In the hgvs-shell, do:

>>> var_g = parse("NC_000017.11:g.43091687delC")


All functionality in hgvs is provided by Python classes. hgvs.easy exposes common methods with functional forms also, which are used in this quick start guide. For example, parse(...) above actually calls `parser.parse(...), where parser is an instance of the hgvs.parser.Parser class.

Parsing a variant results in objects that represent the variant. A SequenceVariant object is comprised of an accession (ac), an HGVS sequence type (c,g,m,n,r,p), and 0 or more specific sequence changes (posedit – a POSition and EDIt).:

>>> var_g
SequenceVariant(ac=NC_000017.11, type=g, posedit=43091687del, gene=None)

The posedit is itself an object of the hgvs.posedit.PosEdit class:

>>> var_g.posedit
PosEdit(pos=43091687, edit=del, uncertain=False)

The pos (position) and edit attributes are also objects that can represent intervals and more complex edit operations like indels. The uncertain flag enables representation of HGVS uncertainty (typically with parentheses around the uncertain component). “stringifying” a variant regenerates an HGVS variant:

>>> str(var_g)

>>> "This is a variant: {v}".format(v=var_g)
'This is a variant: NC_000017.11:g.43091687del'

And, in Python 3, stringification works in f-strings, like so:

> >> f"{var_g}"

Validating and Normalizing Variants

hgvs provides functionality to validate and normalize variants:

>>> normalize(var_g)
SequenceVariant(ac=NC_000017.11, type=g, posedit=43091688del, gene=None)

>>> validate(var_g)

Projecting variants between sequences

When two sequences have alignments available in , a variant may be “projected” from one sequence to the other. hgvs supports projecting variants

  • from g to c, n
  • from c to g, n, p
  • from n to c, g

The hgvs.assemblymapper.AssemblyMapper class provides a high-level interface to variant projection. hgvs.easy initializes AssemblyMapper instances for GRCh37 and GRCh37 as am37 and am38 respectively.

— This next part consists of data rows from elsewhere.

/-- Bench 3 on dowel 2 (of this device: 5 x 32 + 2), with 9 in register 2. -/
def dowels : State := { on3 (regs 162 9 0) with dowels := [(2, { count := 3, target := 20, waits := 0 })] }
theorem hyp_DowelInstructions : dowels.issues 3 .plain [4, 1, 2] true = true ∧ dowels.issues 3 .plain [4, 1] true = true ∧
    (162 : Nat) < 2 ^ 17 ∧ 162 / 32 = dowels.dev.id.toNat ∧ (on3 (regs 290 9 0)).issues 3 .plain [4, 1, 2] true = true ∧
    ¬ (290 / 32 = dowels.dev.id.toNat) ∧ 2 ^ 17 ≤ (((on3 (regs 0x20000 9 0)).cc 3).reg 1).toNat ∧ (on3 (regs 0x20000 9 0)).issues 3 .plain [4, 1] true = true ∧
    ((on3 (regs 290 9 0)).bench 3).tags.free = 0 :: (List.range 64).drop 1 := by decide
/-- The dowel unit's answer to a DOW of bench 3. -/
def dow (i : Instr) : State := nx (.nocRequest 0 none) (nx i dowels)
theorem test_dowels : ((nx (.nocResponse 0) (dow (.dadd 3 4 1 2))).cc 3).reg 4 = 3 ∧ ((dow (.dadd 3 4 1 2)).dowel 2).count = 12 ∧
    ((dow (.dsett 3 4 1 2)).dowel 2).target = 9 ∧ ((dow (.dwait 3 4 1)).dowel 2).waits = 8 ∧
    ((nx (.nocResponse 0) (dow (.drd 3 4 1))).cc 3).reg 4 = 3 ∧ ((dow (.dclr 3 4 1)).dowel 2).count = 0 ∧
    tag0 (.drd 3 4 1) (on3 (regs 290 9 0)) = 5 ∧ tag0 (.dadd 3 4 1 2) (on3 (regs 290 9 0)) = 99 := by decide +kernel

theorem hyp_DowelsNotifyWhenReached : (127 : Nat) < 128 ∧ (∀ r ∈ (dowels.ten 0).remote, r.2.2 ≠ 2) ∧
    (0 : Int) ≤ (({ count := 20, target := 20 } : Dowel).count - ({ count := 20, target := 20 } : Dowel).target).toInt ∧
    ¬ (0 : Int) ≤ (({ count := 3, target := 20 } : Dowel).count - ({ count := 3, target := 20 } : Dowel).target).toInt := by decide
theorem test_dowel_reached : ((dowels.modDowel 2 fun d => { d with waits := 0x10 }).dowelAdd 0 2 17 |>.bench 4).jipend = 2 ∧
    ((dowels.modDowel 2 fun d => { d with waits := 0x10 }).dowelAdd 0 2 16 |>.bench 4).jipend = 0 := by decide

/-! ### The events of a bench -/

/-- A branch in flight that was predicted wrong, and a PERM on board 1 whose result is in buffer 0. -/
def wrong1 : Op := { shadow1 with kind := .branch false, snap := { ctx := { run0 with pc := 0x400100 }, jvec := 0x400000, jsvec := 0x400000 } }
def perm1 : Op := { kind := .unit .fabric, snap := { ctx := { run0 with pc := 0x400040 }, jvec := 0, jsvec := 0 }, dest := .board 1, started := true, after := 1 }
def buffered1 : Op := { perm1 with done := true, buf := some 0 }
/-- Bench 3 with these in flight. -/
def flying (l : List Op) : State := at3 { b3 with flight := l, boards := [(1, { rows := 1, rbytes := 2 })], spec := [(0, { data := { cells := [(1, 7)] } })] }
/-- The same where the DEADLINE of a drained bench is pending. -/
def drained1 : State := at3 { b3 with draining := true, flight := [perm1], ctxs := [(0, { run0 with deadline := true })] }
theorem hyp_BenchEvents : (on3 { run0 with deadline := true }).canRun 3 = true ∧ run0.exl = false ∧ (flying []).alive = true ∧
    ((flying [perm1, wrong1]).bench 3).flight = [perm1] ++ wrong1 :: [] ∧ (∀ x ∈ [perm1], ∀ r, x.kind ≠ .branch r) ∧ wrong1.kind = .branch false ∧
    ((flying [shadow1, buffered1]).bench 3).flight = [] ++ shadow1 :: [buffered1] ∧ shadow1.kind = .branch true ∧
    ((flying [shadow1, buffered1]).bench 3).ecc = [] ∧ (∀ x ∈ [perm1].head?, x.done = false) ∧ buffered1.done = true := by
  refine ⟨by decide, by decide, by decide, by decide, ?_, by decide, by decide, by decide, by decide, by decide, by decide⟩
  intro x hx r; simp only [List.mem_singleton] at hx; subst hx; simp [perm1]
theorem hyp_BenchEvents_ends : ((flying [perm1]).bench 3).flight = [] ++ perm1 :: [] ∧ perm1.done = false ∧ perm1.buf = none ∧
    ((flying [{ trn1 with done := false }, perm1]).bench 3).flight = [{ trn1 with done := false }] ++ perm1 :: [] ∧
    (∃ x ∈ [{ trn1 with done := false }].head?, x.done = false) ∧ drained1.alive = true ∧ (drained1.bench 3).draining = true ∧
    (drained1.bench 3).cur.isSome = true ∧ (drained1.bench 3).cc.deadline = true ∧ ((drained1.bench 3).cc.rewound perm1.snap.ctx).exl = false ∧
    (at3 { b3 with lockAt := some 0 }).now < 0 + 2 ^ 20 ∧ (at3 { b3 with lockAt := some 0 }).usable 3 = true ∧
    ((at3 { b3 with lockAt := some 0 }).bench 3).cur = some 0 := by decide
theorem test_bench_events : ((nx (.deadlinePending 3) (on3 { run0 with deadline := true })).cc 3).jcause = 8 ∧
    ((nx (.branchResolve 3) (flying [perm1, wrong1, buffered1])).cc 3).pc = 0x400100 ∧
    ((nx (.branchResolve 3) (flying [perm1, wrong1, buffered1])).bench 3).flight = [perm1] ∧
    (((nx (.branchResolve 3) (flying [shadow1, buffered1])).bench 3).board 1).data.cells = [(1, 7)] ∧
    ((nx (.marquetryComplete 3 .fabric) (flying [perm1])).bench 3).flight = [] ∧
    ((nx (.drainEnd 3) drained1).cc 3).jepc = 0x400040 ∧ (((nx (.drainEnd 3) drained1).bench 3).board 1).data.undef.isSome = true ∧
    (((nx (.lockstepMismatch 3 false) (on3 run0)).bench 3).ctx 0).jcause = 9 ∧
    (nx (.lockstepMismatch 3 false) (at3 { b3 with lockAt := some 0 })).usable 3 = false := by decide +kernel

/-! ### The NoC, scrubbing, wipes and the plane engine -/

/-- A packet of bench 3 for an endpoint. -/
def pkt (b : Body) (e : Endp) : Pkt := { uid := 0, src := .bench 3, dst := [e], part := 0, body := b }
/-- A packet of an endpoint for bench 3. -/
def back (b : Body) (e : Endp) : Pkt := { uid := 0, src := e, dst := [.bench 3], part := 0, body := b }
/-- The base device with these packets on the NoC, bench 3 waiting for register 4. -/
def noc1 (n : Noc) : State := { at3 b3 with
  noc := { n with next := 9 }
  benches := [(3, { b3 with flight := [{ kind := .load 4 0, snap := { ctx := run0, jvec := 0, jsvec := 0 }, started := true, after := 1 }] }),
    (4, { drawer := [(0x20, 0x44)] })] }
/-- A load, a store and a dowel request. -/
def load1 : Pkt := pkt (.load 0x20 4 false 0) (.bench 4)
def store1 (off : Nat) : Pkt := pkt (.store off 4 0x11223344) (.bench 4)
def dowel1 : Pkt := pkt (.dowel 3 2 0 0) .foreman
def word1 : Pkt := back (.word 0 7) (.bench 4)
theorem hyp_ScalarAccessesOnTheNoc : (noc1 { req := [load1] }).alive = true ∧ (noc1 { req := [load1] }).noc.req[0]? = some load1 ∧
    (noc1 { req := [load1] }).noc.canReach .req 0 = true ∧ (noc1 { req := [load1] }).reqHeld load1 = false ∧
    (noc1 { req := [load1, load1] }).noc.canReach .req 1 = false ∧ (noc1 { req := [load1] }).usable 4 = true ∧
    ((noc1 { req := [load1] }).ten 0).mask.getLsbD 4 = true ∧ (noc1 { req := [load1] }).noc.cut .req load1 = false ∧
    ((noc1 {}).bench 4).ecc = [] ∧ (noc1 { req := [dowel1] }).noc.canReach .req 0 = true ∧ (noc1 { rsp := [word1] }).noc.canReach .rsp 0 = true ∧
    ((noc1 {}).bench 3).flight.map (·.kind) = [.load 4 0] ∧ (noc1 {}).noc.req[0]? = none ∧ (noc1 {}).noc.dead = [] := by decide +kernel
theorem test_noc_request : ((nx (.nocRequest 0 none) (noc1 { req := [store1 0x20] })).bench 4).drawer = [(0x20, 0x44), (0x21, 0x33), (0x22, 0x22), (0x23, 0x11)] ∧
    (nx (.nocRequest 0 none) (noc1 { req := [load1] })).noc.rsp.map (fun p => (p.src, p.dst, p.body)) = [(.bench 4, [.bench 3], .word 0 0x44)] ∧
    (nx (.nocRequest 0 none) (noc1 { req := [store1 0x1E0000] })).benches = (noc1 {}).benches ∧
    (nx (.nocRequest 0 none) (noc1 { req := [dowel1] })).noc.rsp.map (·.body) = [.word 0 0] := by decide +kernel
theorem test_noc_response : (((nx (.nocResponse 0) (noc1 { rsp := [word1] })).cc 3).reg 4,
    ((nx (.nocResponse 0) (noc1 { rsp := [word1] })).bench 3).flight) = (7, []) := by decide +kernel
theorem test_noc_spare : (nx (.nocRequest 0 (some ⟨.req, 3, 0⟩)) (noc1 {})).noc.spares = [⟨.req, 3, 0⟩] := by decide +kernel
/-- A load of bench 3 to bench 4, one hop east, enters its first router in one cycle and is ejected three cycles later. -/
theorem test_noc_cycles : ((List.range 4).foldl (fun (n : Noc) _ => n.tick) { req := [load1] }).req.map (fun p => (p.left, p.due)) = [(0, 0)] ∧
    ({ req := [load1] } : Noc).tick.buf = [(bufKey .req (benchNode 3) 4 0, [(0, 0)])] := by decide +kernel
/-- Of two heads for one output, the packet with the higher AGE goes first. -/
theorem test_noc_age :
    let n (age : Nat) : Noc := { req := [{ load1 with uid := 1, age := age }, { load1 with uid := 2, src := .bench 2, age := 1 }]
                                 buf := [(bufKey .req (benchNode 3) 1 0, [(2, 0)])] }
    (n 0).canReach .req 0 = false ∧ (n 2).canReach .req 0 = true := by decide +kernel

For example:

>>> transcripts = am38.relevant_transcripts(var_g)
>>> sorted(transcripts)
['NM_007294.3', 'NM_007297.3', 'NM_007298.3', 'NM_007299.3', 'NM_007300.3', 'NR_027676.1']

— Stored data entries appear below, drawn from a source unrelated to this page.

-- ==== Sys2Proof/Syntax.lean ====
section
/-! DEFINITION. The instructions: one constructor per row of `opcode_table.json` (`30_encoding.md` R84, R85, R88 and
`41_fcsr_access.md` R171). -/

namespace Sys2Proof

/-- The number of an integer register `x0`..`x31` (R24). -/
abbrev XReg := BitVec 5

/-- The number of a floating-point register `f0`..`f31` (R21). -/
abbrev FReg := BitVec 5

/-- The number of a control and status register (R171). -/
abbrev CsrNum := BitVec 12

/-- The five rounding modes (R130). -/
inductive RoundMode where
  /-- To nearest, ties to even (000). -/
  | rne
  /-- Towards zero (001). -/
  | rtz
  /-- Down, towards minus infinity (010). -/
  | rdn
  /-- Up, towards plus infinity (011). -/
  | rup
  /-- To nearest, ties to maximum magnitude (100). -/
  | rmm
  deriving DecidableEq, Repr

/-- The `rm` field of an instruction, bits 14:12, all eight values (R85). -/
inductive RmField where
  /-- 000 to 100: a static rounding mode. -/
  | static (m : RoundMode)
  /-- 101, reserved. -/
  | reserved101
  /-- 110, reserved. -/
  | reserved110
  /-- 111, DYN: the mode held in `frm`. -/
  | dyn
  deriving DecidableEq, Repr

/-- The instructions of the F extension and the six CSR instructions. The register file each field names is that of
R84. -/
inductive Instr where
  | flw (rd : FReg) (rs1 : XReg) (imm : BitVec 12)
  | fsw (rs2 : FReg) (rs1 : XReg) (imm : BitVec 12)
  | fmaddS (rd rs1 rs2 rs3 : FReg) (rm : RmField)
  | fmsubS (rd rs1 rs2 rs3 : FReg) (rm : RmField)
  | fnmsubS (rd rs1 rs2 rs3 : FReg) (rm : RmField)
  | fnmaddS (rd rs1 rs2 rs3 : FReg) (rm : RmField)
  | faddS (rd rs1 rs2 : FReg) (rm : RmField)
  | fsubS (rd rs1 rs2 : FReg) (rm : RmField)
  | fmulS (rd rs1 rs2 : FReg) (rm : RmField)
  | fdivS (rd rs1 rs2 : FReg) (rm : RmField)
  | fsqrtS (rd rs1 : FReg) (rm : RmField)
  | fsgnjS (rd rs1 rs2 : FReg)
  | fsgnjnS (rd rs1 rs2 : FReg)
  | fsgnjxS (rd rs1 rs2 : FReg)
  | fminS (rd rs1 rs2 : FReg)
  | fmaxS (rd rs1 rs2 : FReg)
  | fcvtWS (rd : XReg) (rs1 : FReg) (rm : RmField)
  | fcvtWUS (rd : XReg) (rs1 : FReg) (rm : RmField)
  | fcvtLS (rd : XReg) (rs1 : FReg) (rm : RmField)
  | fcvtLUS (rd : XReg) (rs1 : FReg) (rm : RmField)
  | fmvXW (rd : XReg) (rs1 : FReg)
  | fclassS (rd : XReg) (rs1 : FReg)
  | feqS (rd : XReg) (rs1 rs2 : FReg)
  | fltS (rd : XReg) (rs1 rs2 : FReg)
  | fleS (rd : XReg) (rs1 rs2 : FReg)
  | fcvtSW (rd : FReg) (rs1 : XReg) (rm : RmField)
  | fcvtSWU (rd : FReg) (rs1 : XReg) (rm : RmField)
  | fcvtSL (rd : FReg) (rs1 : XReg) (rm : RmField)
  | fcvtSLU (rd : FReg) (rs1 : XReg) (rm : RmField)
  | fmvWX (rd : FReg) (rs1 : XReg)
  | csrrw (rd : XReg) (csr : CsrNum) (rs1 : XReg)
  | csrrs (rd : XReg) (csr : CsrNum) (rs1 : XReg)
  | csrrc (rd : XReg) (csr : CsrNum) (rs1 : XReg)
  | csrrwi (rd : XReg) (csr : CsrNum) (uimm : BitVec 5)
  | csrrsi (rd : XReg) (csr : CsrNum) (uimm : BitVec 5)
  | csrrci (rd : XReg) (csr : CsrNum) (uimm : BitVec 5)
  deriving DecidableEq, Repr

end Sys2Proof
end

We can now project the genomic variant, var_g, to each of these transcripts using the g_to_t function, and the transcript variant to a protein sequnce using the t_to_p function.

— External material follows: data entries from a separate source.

-- ==== Sys2Proof/Laws/Memory.lean ====
section
/-! SUPPORT. Memory: every operation keeps the canonical form, a byte read after a byte write, and the four bytes of an
FSW (R50 to R53, R63). -/

namespace Sys2Proof.Machine

/-! ### The XLEN-bit address of a byte -/

theorem truncXlen_lt (xl : Xlen) (w : Word) : (truncXlen xl w).toNat < addrSpace xl := by
  cases xl
  · simp only [truncXlen, addrSpace, BitVec.toNat_setWidth]
    omega
  · exact w.isLt

theorem toNat_truncXlen (xl : Xlen) (w : Word) : (truncXlen xl w).toNat = w.toNat % addrSpace xl := by
  cases xl
  · simp only [truncXlen, addrSpace, BitVec.toNat_setWidth]
    omega
  · simp [truncXlen, addrSpace, Nat.mod_eq_of_lt w.isLt]

/-- The addresses of an access lie in the address space (R50). -/
theorem byteAddr_lt (xl : Xlen) (addr : Word) (i : Nat) : byteAddr xl addr i < addrSpace xl := truncXlen_lt xl _

/-- `a_i = (addr + i) mod 2^XLEN` (R52). -/
theorem byteAddr_eq (xl : Xlen) (addr : Word) (i : Nat) : byteAddr xl addr i = (addr.toNat + i) % addrSpace xl := by
  unfold byteAddr
  rw [toNat_truncXlen, BitVec.toNat_add, BitVec.toNat_ofNat]
  cases xl <;> simp only [addrSpace] <;> omega

/-- The four addresses of an access are distinct, also where they wrap (R52). -/
theorem byteAddr_injective (xl : Xlen) (addr : Word) {i j : Nat} (hi : i < 4) (hj : j < 4)
    (h : byteAddr xl addr i = byteAddr xl addr j) : i = j := by
  rw [byteAddr_eq, byteAddr_eq] at h
  cases xl <;> simp only [addrSpace] at h <;> omega

/-! ### One byte (R63) -/

theorem Memory.read_cons (k : Nat) (c : Byte) (m : Memory) (a : Nat) :
    Memory.read ((k, c) :: m) a = if a = k then c else Memory.read m a := rfl

theorem Memory.write_cons (k : Nat) (c : Byte) (m : Memory) (a : Nat) (b : Byte) :
    Memory.write ((k, c) :: m) a b =
      if a < k then (if b = unlistedByte then (k, c) :: m else (a, b) :: (k, c) :: m)
      else if a = k then (if b = unlistedByte then m else (a, b) :: m)
      else (k, c) :: Memory.write m a b := rfl

/-- An address below every listed one reads as an unlisted byte. -/
theorem Memory.read_of_lt (m : Memory) (a : Nat) (h : ∀ c ∈ m, a < c.1) : Memory.read m a = unlistedByte := by
  induction m with
  | nil => rfl
  | cons c m ih =>
    obtain ⟨k, b⟩ := c
    have hk : a < k := h (k, b) (by simp)
    rw [Memory.read_cons, if_neg (by omega)]
    exact ih fun c hc => h c (by simp [hc])

/-- A byte of memory after a byte write: the byte written at its address, the old byte elsewhere. -/
theorem Memory.read_write (m : Memory) (hm : m.wf) (a : Nat) (b : Byte) (a' : Nat) :
    Memory.read (m.write a b) a' = if a' = a then b else Memory.read m a' := by
  induction m with
  | nil =>
    unfold Memory.write
    split_ifs with hb ha ha
    · rw [hb]; rfl
    · rfl
    · rw [Memory.read_cons, if_pos ha]
    · rw [Memory.read_cons, if_neg ha]
  | cons c m ih =>
    obtain ⟨k, v⟩ := c
    obtain ⟨hs, hn⟩ := hm
    rw [List.pairwise_cons] at hs
    have htail : Memory.wf m := ⟨hs.2, fun c hc => hn c (by simp [hc])⟩
    have hbelow : ∀ x, x ≤ k → Memory.read m x = unlistedByte := fun x hx =>
      Memory.read_of_lt m x fun c hc => by
        have h1 : k < c.1 := hs.1 c hc
        omega
    rw [Memory.write_cons]
    by_cases ha : a' = a
    · subst ha
      rw [if_pos rfl]
      rcases Nat.lt_trichotomy a' k with h | h | h
      · rw [if_pos h]
        by_cases hb : b = unlistedByte
        · rw [if_pos hb, Memory.read_cons, if_neg (by omega), hbelow a' (by omega), hb]
        · rw [if_neg hb, Memory.read_cons, if_pos rfl]
      · rw [if_neg (by omega), if_pos h]
        by_cases hb : b = unlistedByte
        · rw [if_pos hb, hbelow a' (by omega), hb]
        · rw [if_neg hb, Memory.read_cons, if_pos rfl]
      · rw [if_neg (by omega), if_neg (by omega), Memory.read_cons, if_neg (by omega), ih htail, if_pos rfl]
    · rw [if_neg ha]
      rcases Nat.lt_trichotomy a k with h | h | h
      · rw [if_pos h]
        by_cases hb : b = unlistedByte
        · rw [if_pos hb]
        · rw [if_neg hb, Memory.read_cons, if_neg ha]
      · subst h
        rw [if_neg (by omega), if_pos rfl, Memory.read_cons, if_neg ha]
        by_cases hb : b = unlistedByte
        · rw [if_pos hb]
        · rw [if_neg hb, Memory.read_cons, if_neg ha]
      · rw [if_neg (by omega), if_neg (by omega), Memory.read_cons, Memory.read_cons, ih htail, if_neg ha]

/-- The addresses listed after a byte write are among the old ones and the address written. -/
theorem Memory.mem_write (m : Memory) (a : Nat) (b : Byte) {c : Host.Cell} (h : c ∈ m.write a b) :
    c = (a, b) ∨ c ∈ m := by
  induction m with
  | nil =>
    unfold Memory.write at h
    split_ifs at h with hb
    · exact Or.inr h
    · exact Or.inl (by simpa using h)
  | cons d m ih =>
    obtain ⟨k, v⟩ := d
    unfold Memory.write at h
    split_ifs at h with h1 hb h2 hb2
    · exact Or.inr h
    · rcases List.mem_cons.mp h with h | h
      · exact Or.inl h
      · exact Or.inr h
    · exact Or.inr (by simp [h])
    · rcases List.mem_cons.mp h with h | h
      · exact Or.inl h
      · exact Or.inr (by simp [h])
    · rcases List.mem_cons.mp h with h | h
      · exact Or.inr (by simp [h])
      · rcases ih h with h | h
        · exact Or.inl h
        · exact Or.inr (by simp [h])

/-- A byte write keeps the canonical form. -/
theorem Memory.write_wf (m : Memory) (hm : m.wf) (a : Nat) (b : Byte) : Memory.wf (m.write a b) := by
  induction m with
  | nil =>
    unfold Memory.write
    split_ifs with hb
    · exact hm
    · refine ⟨List.pairwise_singleton _ _, fun c hc => ?_⟩
      rw [List.mem_singleton.mp hc]
      exact hb
  | cons d m ih =>
    obtain ⟨k, v⟩ := d
    obtain ⟨hs, hn⟩ := hm
    have hs' := List.pairwise_cons.mp hs
    have htail : Memory.wf m := ⟨hs'.2, fun c hc => hn c (by simp [hc])⟩
    unfold Memory.write
    split_ifs with h1 hb h2 hb2
    · exact ⟨hs, hn⟩
    · refine ⟨List.pairwise_cons.mpr ⟨fun c hc => ?_, hs⟩, fun c hc => ?_⟩
      · rcases List.mem_cons.mp hc with rfl | hc
        · exact h1
        · have : k < c.1 := hs'.1 c hc
          show a < c.1
          omega
      · rcases List.mem_cons.mp hc with rfl | hc
        · exact hb
        · exact hn c hc
    · exact htail
    · subst h2
      refine ⟨List.pairwise_cons.mpr ⟨hs'.1, hs'.2⟩, fun c hc => ?_⟩
      rcases List.mem_cons.mp hc with rfl | hc
      · exact hb2
      · exact htail.2 c hc
    · obtain ⟨ihs, ihn⟩ := ih htail
      refine ⟨List.pairwise_cons.mpr ⟨fun c hc => ?_, ihs⟩, fun c hc => ?_⟩
      · rcases Memory.mem_write m a b hc with rfl | hc
        · show k < a
          omega
        · exact hs'.1 c hc
      · rcases List.mem_cons.mp hc with rfl | hc
        · exact hn (k, v) (by simp)
        · exact ihn c hc

/-! ### The four bytes of an access (R51 to R53) -/

/-- FSW's byte writes keep the canonical form. -/
theorem storeBytes_wf (xl : Xlen) (m : Memory) (hm : m.wf) (addr : Word) (v : Bits32) :
    Memory.wf (storeBytes xl m addr v) :=
  Memory.write_wf _ (Memory.write_wf _ (Memory.write_wf _ (Memory.write_wf _ hm _ _) _ _) _ _) _ _

/-- FSW's byte writes stay inside the address space. -/
theorem storeBytes_inSpace (xl : Xlen) (m : Memory) (addr : Word) (v : Bits32) (h : ∀ c ∈ m, c.1 < addrSpace xl) :
    ∀ c ∈ storeBytes xl m addr v, c.1 < addrSpace xl := by
  have step : ∀ (m : Memory) (i : Nat) (b : Byte), (∀ c ∈ m, c.1 < addrSpace xl) →
      ∀ c ∈ m.write (byteAddr xl addr i) b, c.1 < addrSpace xl := fun m i b hm c hc => by
    rcases Memory.mem_write m _ b hc with rfl | hc
    · exact byteAddr_lt xl addr i
    · exact hm c hc
  exact step _ _ _ (step _ _ _ (step _ _ _ (step _ _ _ h)))

/-- Byte `i` of the access holds byte `i` of the value, every other byte is unchanged (R53). -/
theorem storeBytes_read (xl : Xlen) (m : Memory) (hm : m.wf) (addr : Word) (v : Bits32) :
    (∀ i < 4, Memory.read (storeBytes xl m addr v) (byteAddr xl addr i) = byteOf v i) ∧
    ∀ a, (∀ i < 4, a ≠ byteAddr xl addr i) → Memory.read (storeBytes xl m addr v) a = Memory.read m a := by
  have h0 := Memory.write_wf m hm (byteAddr xl addr 0) (byteOf v 0)
  have h1 := Memory.write_wf _ h0 (byteAddr xl addr 1) (byteOf v 1)
  have h2 := Memory.write_wf _ h1 (byteAddr xl addr 2) (byteOf v 2)
  have key : ∀ a, Memory.read (storeBytes xl m addr v) a =
      if a = byteAddr xl addr 3 then byteOf v 3 else if a = byteAddr xl addr 2 then byteOf v 2
      else if a = byteAddr xl addr 1 then byteOf v 1 else if a = byteAddr xl addr 0 then byteOf v 0
      else Memory.read m a := fun a => by
    unfold storeBytes
    rw [Memory.read_write _ h2, Memory.read_write _ h1, Memory.read_write _ h0, Memory.read_write _ hm]
  have ne : ∀ {i j : Nat}, i < 4 → j < 4 → i ≠ j → byteAddr xl addr i ≠ byteAddr xl addr j := fun hi hj hij h =>
    hij (byteAddr_injective xl addr hi hj h)
  constructor
  · intro i hi
    rw [key]
    interval_cases i
    · rw [if_neg (ne (by omega) (by omega) (by omega)), if_neg (ne (by omega) (by omega) (by omega)),
        if_neg (ne (by omega) (by omega) (by omega)), if_pos rfl]
    · rw [if_neg (ne (by omega) (by omega) (by omega)), if_neg (ne (by omega) (by omega) (by omega)), if_pos rfl]
    · rw [if_neg (ne (by omega) (by omega) (by omega)), if_pos rfl]
    · rw [if_pos rfl]
  · intro a ha
    rw [key, if_neg (ha 3 (by omega)), if_neg (ha 2 (by omega)), if_neg (ha 1 (by omega)), if_neg (ha 0 (by omega))]

/-- The four bytes of a value, put together little-endian, are the value (R51). -/
theorem wordOfBytes_byteOf (v : Bits32) : wordOfBytes (byteOf v 0) (byteOf v 1) (byteOf v 2) (byteOf v 3) = v := by
  simp only [wordOfBytes, byteOf]
  apply BitVec.eq_of_getLsbD_eq
  intro i hi
  simp only [BitVec.getLsbD_append, BitVec.getLsbD_extractLsb']
  split_ifs <;> simp <;> grind

/-- A word read back at the address it was stored to (R52, R53). -/
theorem loadWord_storeWord (s : State) (hm : s.mem.wf) (addr : Word) (v : Bits32) :
    (s.storeWord addr v).loadWord addr = v := by
  have h := (storeBytes_read s.cfg.xlen s.mem hm addr v).1
  unfold State.loadWord State.readByte
  simp only [State.storeWord_mem, State.storeWord_cfg]
  rw [h 0 (by omega), h 1 (by omega), h 2 (by omega), h 3 (by omega)]
  exact wordOfBytes_byteOf v

/-! ### The list of stored addresses (R66) -/

theorem mem_addAddr (a b : Nat) (l : List Nat) : b ∈ addAddr a l ↔ b = a ∨ b ∈ l := by
  induction l with
  | nil => simp [addAddr]
  | cons k l ih =>
    unfold addAddr
    split_ifs with h1 h2
    · simp
    · subst h2
      simp
    · simp only [List.mem_cons, ih]
      tauto

/-- Adding an address keeps the list strictly rising. -/
theorem addAddr_wf (a : Nat) (l : List Nat) (h : addrsWf l) : addrsWf (addAddr a l) := by
  induction l with
  | nil => exact List.pairwise_singleton _ _
  | cons k l ih =>
    have h' := List.pairwise_cons.mp h
    unfold addAddr
    split_ifs with h1 h2
    · refine List.pairwise_cons.mpr ⟨fun b hb => ?_, h⟩
      rcases List.mem_cons.mp hb with rfl | hb
      · exact h1
      · have := h'.1 b hb
        omega
    · exact h
    · refine List.pairwise_cons.mpr ⟨fun b hb => ?_, ih h'.2⟩
      rcases (mem_addAddr a b l).mp hb with rfl | hb
      · omega
      · exact h'.1 b hb

theorem addAccess_wf (xl : Xlen) (addr : Word) (l : List Nat) (h : addrsWf l) : addrsWf (addAccess xl addr l) :=
  addAddr_wf _ _ (addAddr_wf _ _ (addAddr_wf _ _ (addAddr_wf _ _ h)))

/-- The stored addresses after an access: the old ones and the four of the access. -/
theorem mem_addAccess (xl : Xlen) (addr : Word) (l : List Nat) (a : Nat) :
    a ∈ addAccess xl addr l ↔ a ∈ l ∨ ∃ i < 4, a = byteAddr xl addr i := by
  simp only [addAccess, mem_addAddr]
  constructor
  · rintro (h | h | h | h | h)
    · exact Or.inr ⟨0, by omega, h⟩
    · exact Or.inr ⟨1, by omega, h⟩
    · exact Or.inr ⟨2, by omega, h⟩
    · exact Or.inr ⟨3, by omega, h⟩
    · exact Or.inl h
  · rintro (h | ⟨i, hi, h⟩)
    · simp [h]
    · interval_cases i <;> simp [h]

/-- Dropping an address keeps the list strictly rising. -/
theorem dropAddr_wf (a : Nat) (l : List Nat) (h : addrsWf l) : addrsWf (dropAddr a l) := List.Pairwise.filter _ h

/-- Placing a word keeps memory in canonical form. -/
theorem placeWord_wf (s : State) (hm : s.mem.wf) (w : Bits32) : Memory.wf (s.placeWord w).mem :=
  storeBytes_wf _ _ hm _ _

/-- Memory at reset is in canonical form. -/
theorem reset_memory_wf : Memory.wf State.reset.mem := by
  decide

end Sys2Proof.Machine
end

>>> for ac in sorted(get_relevant_transcripts(var_g)):
...     var_t = g_to_t(var_g, ac)
...     var_p = t_to_p(var_t)
...     print("-> " + str(var_t) + " (" + str(var_p) + ") ")
-> NM_007294.3:c.3844del (NP_009225.1:p.(Glu1282AsnfsTer25))
-> NM_007297.3:c.3703del (NP_009228.2:p.(Glu1235AsnfsTer25))
-> NM_007298.3:c.788-655del (NP_009229.2:p.?)
-> NM_007299.3:c.788-655del (NP_009230.2:p.?)
-> NM_007300.3:c.3844del (NP_009231.2:p.(Glu1282AsnfsTer25))
-> NR_027676.1:n.3980del (non-coding)

In hgvs, the t type can be either c or n. Only variants on coding sequences (c.) can be projected to a protein sequence. As a special case, t_to_p returns “non-coding” when the input variant is on a non-coding sequence.